- Australia / Sri Lanka
- Dates: 15 – 22 February 2017
- Captains: Aaron Finch / Upul Tharanga

Twenty20 International series
- Results: Sri Lanka won the 3-match series 2–1
- Most runs: Michael Klinger (143) / Asela Gunaratne (140)
- Most wickets: James Faulkner Adam Zampa (5) / Lasith Malinga (6)
- Player of the series: Asela Gunaratne (SL)

= Sri Lankan cricket team in Australia in 2016–17 =

International cricket tour

The Sri Lanka cricket team toured Australia in February 2017 to play three Twenty20 International (T20Is) matches. Cricket Australia confirmed the venues in August 2016 with the tour starting in Melbourne, before heading to the first-ever international cricket match to be held at Kardinia Park, Geelong with the final T20 to be held at Adelaide Oval. With both Steve Smith and David Warner unavailable due to the scheduling of the series against India, Aaron Finch was named as Australia's captain for the series. Sri Lanka's T20I captain Angelo Mathews was unavailable for the tour, after suffering a hamstring injury during the second T20I against South Africa in January 2017.

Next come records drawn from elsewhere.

theorem execJunctionOvertemp_next (ch : Fin 12) (tj : Int) (s : State) :
    ∃ next, execJunctionOvertemp ch tj s = .next next := by
  unfold execJunctionOvertemp
  repeat' (first | with_reducible exact ⟨_, rfl⟩ | split | dsimp only)

theorem execInrushWindowEnd_next (ch : Fin 12) (s : State) :
    ∃ next, execInrushWindowEnd ch s = .next next := by
  unfold execInrushWindowEnd
  repeat' (first | with_reducible exact ⟨_, rfl⟩ | split | dsimp only)

theorem execRetryPauseEnd_next (ch : Fin 12) (s : State) :
    ∃ next, execRetryPauseEnd ch s = .next next := by
  unfold execRetryPauseEnd
  repeat' (first | with_reducible exact ⟨_, rfl⟩ | split | dsimp only)

theorem execRetryCountReset_next (ch : Fin 12) (s : State) :
    ∃ next, execRetryCountReset ch s = .next next := by
  unfold execRetryCountReset
  repeat' (first | with_reducible exact ⟨_, rfl⟩ | split | dsimp only)

theorem execClusterSensorSample_next (cl : Fin 3) (temp : Int) (tjs is : List Int) (s : State) :
    ∃ next, execClusterSensorSample cl temp tjs is s = .next next := by
  unfold execClusterSensorSample
  repeat' (first | with_reducible exact ⟨_, rfl⟩ | split | dsimp only)

theorem execCoilShedDelayExpiry_next (ch : Fin 12) (s : State) :
    ∃ next, execCoilShedDelayExpiry ch s = .next next := by
  unfold execCoilShedDelayExpiry
  repeat' (first | with_reducible exact ⟨_, rfl⟩ | split | dsimp only)

theorem execClusterRestoreStagger_next (cl : Fin 3) (s : State) :
    ∃ next, execClusterRestoreStagger cl s = .next next := by
  unfold execClusterRestoreStagger
  repeat' (first | with_reducible exact ⟨_, rfl⟩ | split | dsimp only)

theorem execEconPullEnd_next (ch : Fin 12) (s : State) :
    ∃ next, execEconPullEnd ch s = .next next := by
  unfold execEconPullEnd
  repeat' (first | with_reducible exact ⟨_, rfl⟩ | split | dsimp only)

theorem execOpenLoadOnDetect_next (ch : Fin 12) (s : State) :
    ∃ next, execOpenLoadOnDetect ch s = .next next := by
  unfold execOpenLoadOnDetect
  repeat' (first | with_reducible exact ⟨_, rfl⟩ | split | dsimp only)

theorem execOffStateLoadTest_next (ch : Fin 12) (vout : Nat) (s : State) :
    ∃ next, execOffStateLoadTest ch vout s = .next next := by
  unfold execOffStateLoadTest
  repeat' (first | with_reducible exact ⟨_, rfl⟩ | split | dsimp only)

theorem execLbusTxGo_next (p : Requester) (b : Fin 16) (s : State) :
    ∃ next, execLbusTxGo p b s = .next next := by
  unfold execLbusTxGo
  repeat' (first | with_reducible exact ⟨_, rfl⟩ | split | dsimp only)

theorem execLbusTxCancel_next (p : Requester) (mask : BitVec 16) (s : State) :
    ∃ next, execLbusTxCancel p mask s = .next next := by
  unfold execLbusTxCancel
  repeat' (first | with_reducible exact ⟨_, rfl⟩ | split | dsimp only)

theorem execCanTxComplete_next (b : Fin 16) (delay : Nat) (s : State) :
    ∃ next, execCanTxComplete b delay s = .next next := by
  unfold execCanTxComplete
  repeat' (first | with_reducible exact ⟨_, rfl⟩ | split | dsimp only)

theorem execCanTxAttemptFail_next (b : Fin 16) (why : TxFail) (s : State) :
    ∃ next, execCanTxAttemptFail b why s = .next next := by
  unfold execCanTxAttemptFail
  repeat' (first | with_reducible exact ⟨_, rfl⟩ | split | dsimp only)

theorem execCanFrameRx_next (f : CanFrame) (s : State) :
    ∃ next, execCanFrameRx f s = .next next := by
  unfold execCanFrameRx
  repeat' (first | with_reducible exact ⟨_, rfl⟩ | split | dsimp only)

theorem execLbusServiceRequest_next (s : State) :
    ∃ next, execLbusServiceRequest s = .next next := by
  unfold execLbusServiceRequest
  repeat' (first | with_reducible exact ⟨_, rfl⟩ | split | dsimp only)

theorem execLbusRxAck_next (p : Requester) (e : Fin 64) (s : State) :
    ∃ next, execLbusRxAck p e s = .next next := by
  unfold execLbusRxAck
  repeat' (first | with_reducible exact ⟨_, rfl⟩ | split | dsimp only)

theorem execLbusStatusPeriod_next (s : State) :
    ∃ next, execLbusStatusPeriod s = .next next := by
  unfold execLbusStatusPeriod
  repeat' (first | with_reducible exact ⟨_, rfl⟩ | split | dsimp only)

theorem execLbusBusOff_next (s : State) :
    ∃ next, execLbusBusOff s = .next next := by
  unfold execLbusBusOff
  repeat' (first | with_reducible exact ⟨_, rfl⟩ | split | dsimp only)

theorem execBusoffHoldExpiry_next (s : State) :
    ∃ next, execBusoffHoldExpiry s = .next next := by
  unfold execBusoffHoldExpiry
  repeat' (first | with_reducible exact ⟨_, rfl⟩ | split | dsimp only)

theorem execBusOffRecovered_next (s : State) :
    ∃ next, execBusOffRecovered s = .next next := by
  unfold execBusOffRecovered
  repeat' (first | with_reducible exact ⟨_, rfl⟩ | split | dsimp only)

theorem execLbusCmdRecover_next (p : Requester) (s : State) :
    ∃ next, execLbusCmdRecover p s = .next next := by
  unfold execLbusCmdRecover
  repeat' (first | with_reducible exact ⟨_, rfl⟩ | split | dsimp only)

theorem execSecCmdAttest_next (p : Requester) (s : State) :
    ∃ next, execSecCmdAttest p s = .next next := by
  unfold execSecCmdAttest
  repeat' (first | with_reducible exact ⟨_, rfl⟩ | split | dsimp only)

theorem execAttestSigned_next (s : State) :
    ∃ next, execAttestSigned s = .next next := by
  unfold execAttestSigned
  repeat' (first | with_reducible exact ⟨_, rfl⟩ | split | dsimp only)

theorem execSecCmdStepField_next (p : Requester) (s : State) :
    ∃ next, execSecCmdStepField p s = .next next := by
  unfold execSecCmdStepField
  repeat' (first | with_reducible exact ⟨_, rfl⟩ | split | dsimp only)

theorem execSecCounterWrite_next (s : State) :
    ∃ next, execSecCounterWrite s = .next next := by
  unfold execSecCounterWrite
  repeat' (first | with_reducible exact ⟨_, rfl⟩ | split | dsimp only)

theorem execEnrolmentObject_next (object : List Byte) (s : State) :
    ∃ next, execEnrolmentObject object s = .next next := by
  unfold execEnrolmentObject
  repeat' (first | with_reducible exact ⟨_, rfl⟩ | split | dsimp only)

theorem execSvcRegReq_next (seq : Nat) (ops : List RegOp) (s : State) :
    ∃ next, execSvcRegReq seq ops s = .next next := by
  unfold execSvcRegReq
  repeat' (first | with_reducible exact ⟨_, rfl⟩ | split | dsimp only)

theorem execSvcBulk_next (seq stream off : Nat) (data : List Byte) (s : State) :
    ∃ next, execSvcBulk seq stream off data s = .next next := by
  unfold execSvcBulk
  repeat' (first | with_reducible exact ⟨_, rfl⟩ | split | dsimp only)

theorem execSvcFrameGapTimeout_next (s : State) :
    ∃ next, execSvcFrameGapTimeout s = .next next := by
  unfold execSvcFrameGapTimeout
  repeat' (first | with_reducible exact ⟨_, rfl⟩ | split | dsimp only)

theorem execSvcFrameCrcFail_next (seq : Nat) (s : State) :
    ∃ next, execSvcFrameCrcFail seq s = .next next := by
  unfold execSvcFrameCrcFail
  repeat' (first | with_reducible exact ⟨_, rfl⟩ | split | dsimp only)

theorem execJtagTapReset_next (s : State) :
    ∃ next, execJtagTapReset s = .next next := by
  unfold execJtagTapReset
  repeat' (first | with_reducible exact ⟨_, rfl⟩ | split | dsimp only)

theorem execJtagInstruction_next (i : JtagInstr) (s : State) :
    ∃ next, execJtagInstruction i s = .next next := by
  unfold execJtagInstruction
  repeat' (first | with_reducible exact ⟨_, rfl⟩ | split | dsimp only)

theorem execMntStartLearn_next (p : Requester) (c : ChainId) (m : Fin 32) (s : State) :
    ∃ next, execMntStartLearn p c m s = .next next := by
  unfold execMntStartLearn
  repeat' (first | with_reducible exact ⟨_, rfl⟩ | split | dsimp only)

theorem execMntStartSentUpdate_next (p : Requester) (c : ChainId) (m : Fin 32) (s : State) :
    ∃ next, execMntStartSentUpdate p c m s = .next next := by
  unfold execMntStartSentUpdate
  repeat' (first | with_reducible exact ⟨_, rfl⟩ | split | dsimp only)

theorem execMntStartGateTest_next (p : Requester) (c : ChainId) (m : Fin 32) (s : State) :
    ∃ next, execMntStartGateTest p c m s = .next next := by
  unfold execMntStartGateTest
  repeat' (first | with_reducible exact ⟨_, rfl⟩ | split | dsimp only)

theorem execMntStartJig_next (p : Requester) (c : ChainId) (m : Fin 32) (s : State) :
    ∃ next, execMntStartJig p c m s = .next next := by
  unfold execMntStartJig
  repeat' (first | with_reducible exact ⟨_, rfl⟩ | split | dsimp only)

theorem execMntStartPrecharge_next (p : Requester) (c : ChainId) (m : Fin 32) (s : State) :
    ∃ next, execMntStartPrecharge p c m s = .next next := by
  unfold execMntStartPrecharge
  repeat' (first | with_reducible exact ⟨_, rfl⟩ | split | dsimp only)

theorem execMntStartContTest_next (p : Requester) (c : ChainId) (m : Fin 32) (s : State) :
    ∃ next, execMntStartContTest p c m s = .next next := by
  unfold execMntStartContTest
  repeat' (first | with_reducible exact ⟨_, rfl⟩ | split | dsimp only)

theorem execMntStartHeaterTest_next (p : Requester) (c : ChainId) (m : Fin 32) (s : State) :
    ∃ next, execMntStartHeaterTest p c m s = .next next := by
  unfold execMntStartHeaterTest
  repeat' (first | with_reducible exact ⟨_, rfl⟩ | split | dsimp only)

theorem execMntStartRecordExport_next (p : Requester) (c : ChainId) (m : Fin 32) (s : State) :
    ∃ next, execMntStartRecordExport p c m s = .next next := by
  unfold execMntStartRecordExport
  repeat' (first | with_reducible exact ⟨_, rfl⟩ | split | dsimp only)

theorem execMntStop_next (p : Requester) (slot : Fin 4) (s : State) :
    ∃ next, execMntStop p slot s = .next next := by
  unfold execMntStop
  repeat' (first | with_reducible exact ⟨_, rfl⟩ | split | dsimp only)

theorem execActTimeoutExpiry_next (slot : Fin 4) (s : State) :
    ∃ next, execActTimeoutExpiry slot s = .next next := by
  unfold execActTimeoutExpiry
  repeat' (first | with_reducible exact ⟨_, rfl⟩ | split | dsimp only)

theorem execActivityComplete_next (slot : Fin 4) (s : State) :
    ∃ next, execActivityComplete slot s = .next next := by
  unfold execActivityComplete
  repeat' (first | with_reducible exact ⟨_, rfl⟩ | split | dsimp only)

theorem execEventLogCopy_next (s : State) :
    ∃ next, execEventLogCopy s = .next next := by
  unfold execEventLogCopy
  repeat' (first | with_reducible exact ⟨_, rfl⟩ | split | dsimp only)

theorem execEvtSelWrite_next (p : Requester) (seq : BitVec 24) (s : State) :
    ∃ next, execEvtSelWrite p seq s = .next next := by
  unfold execEvtSelWrite
  repeat' (first | with_reducible exact ⟨_, rfl⟩ | split | dsimp only)

theorem execReadLowWordLatch_next (p : Requester) (addr : Word) (s : State) :
    ∃ next, execReadLowWordLatch p addr s = .next next := by
  unfold execReadLowWordLatch
  repeat' (first | with_reducible exact ⟨_, rfl⟩ | split | dsimp only)

theorem execRcRead_next (p : Requester) (addr : Word) (s : State) :
    ∃ next, execRcRead p addr s = .next next := by
  unfold execRcRead
  repeat' (first | with_reducible exact ⟨_, rfl⟩ | split | dsimp only)

theorem execRegisterWrite_next (p : Requester) (addr value : Word) (s : State) :
    ∃ next, execRegisterWrite p addr value s = .next next := by
  unfold execRegisterWrite
  repeat' (first | with_reducible exact ⟨_, rfl⟩ | split | dsimp only)

theorem execTripInRelease_next (s : State) :
    ∃ next, execTripInRelease s = .next next := by
  unfold execTripInRelease
  repeat' (first | with_reducible exact ⟨_, rfl⟩ | split | dsimp only)

theorem execPulseCompareEdge_next (leg : Leg) (s : State) :
    ∃ next, execPulseCompareEdge leg s = .next next := by
  unfold execPulseCompareEdge
  repeat' (first | with_reducible exact ⟨_, rfl⟩ | split | dsimp only)

theorem execKerfTurnOn_next (leg : Leg) (s : State) :
    ∃ next, execKerfTurnOn leg s = .next next := by
  unfold execKerfTurnOn
  repeat' (first | with_reducible exact ⟨_, rfl⟩ | split | dsimp only)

Ahead of the T20I series, there was a twenty-over tour match between Prime Minister's XI and Sri Lanka. Adam Voges captained the Prime Minister's XI side in his last international match before he retired. In the T20I series, Sri Lanka won the three-match T20I series 2–1.

==Squads==

| Australia | Sri Lanka |
|---|---|
| Aaron Finch (c); Pat Cummins; Ben Dunk; James Faulkner; Travis Head; Moisés Henriques; Michael Klinger; Chris Lynn; Tim Paine (wk); Jhye Richardson; Billy Stanlake; Ashton Turner; Andrew Tye; Adam Zampa; | Upul Tharanga (c); Niroshan Dickwella (wk); Asela Gunaratne; Chamara Kapugedara; Nuwan Kulasekara; Lasith Malinga; Kusal Mendis; Dilshan Munaweera; Sachith Pathirana; Seekkuge Prasanna; Lakshan Sandakan; Vikum Sanjaya; Dasun Shanaka; Milinda Siriwardana; Isuru Udana; |

Australia's Chris Lynn was injured prior to the series and was replaced by Ben Dunk.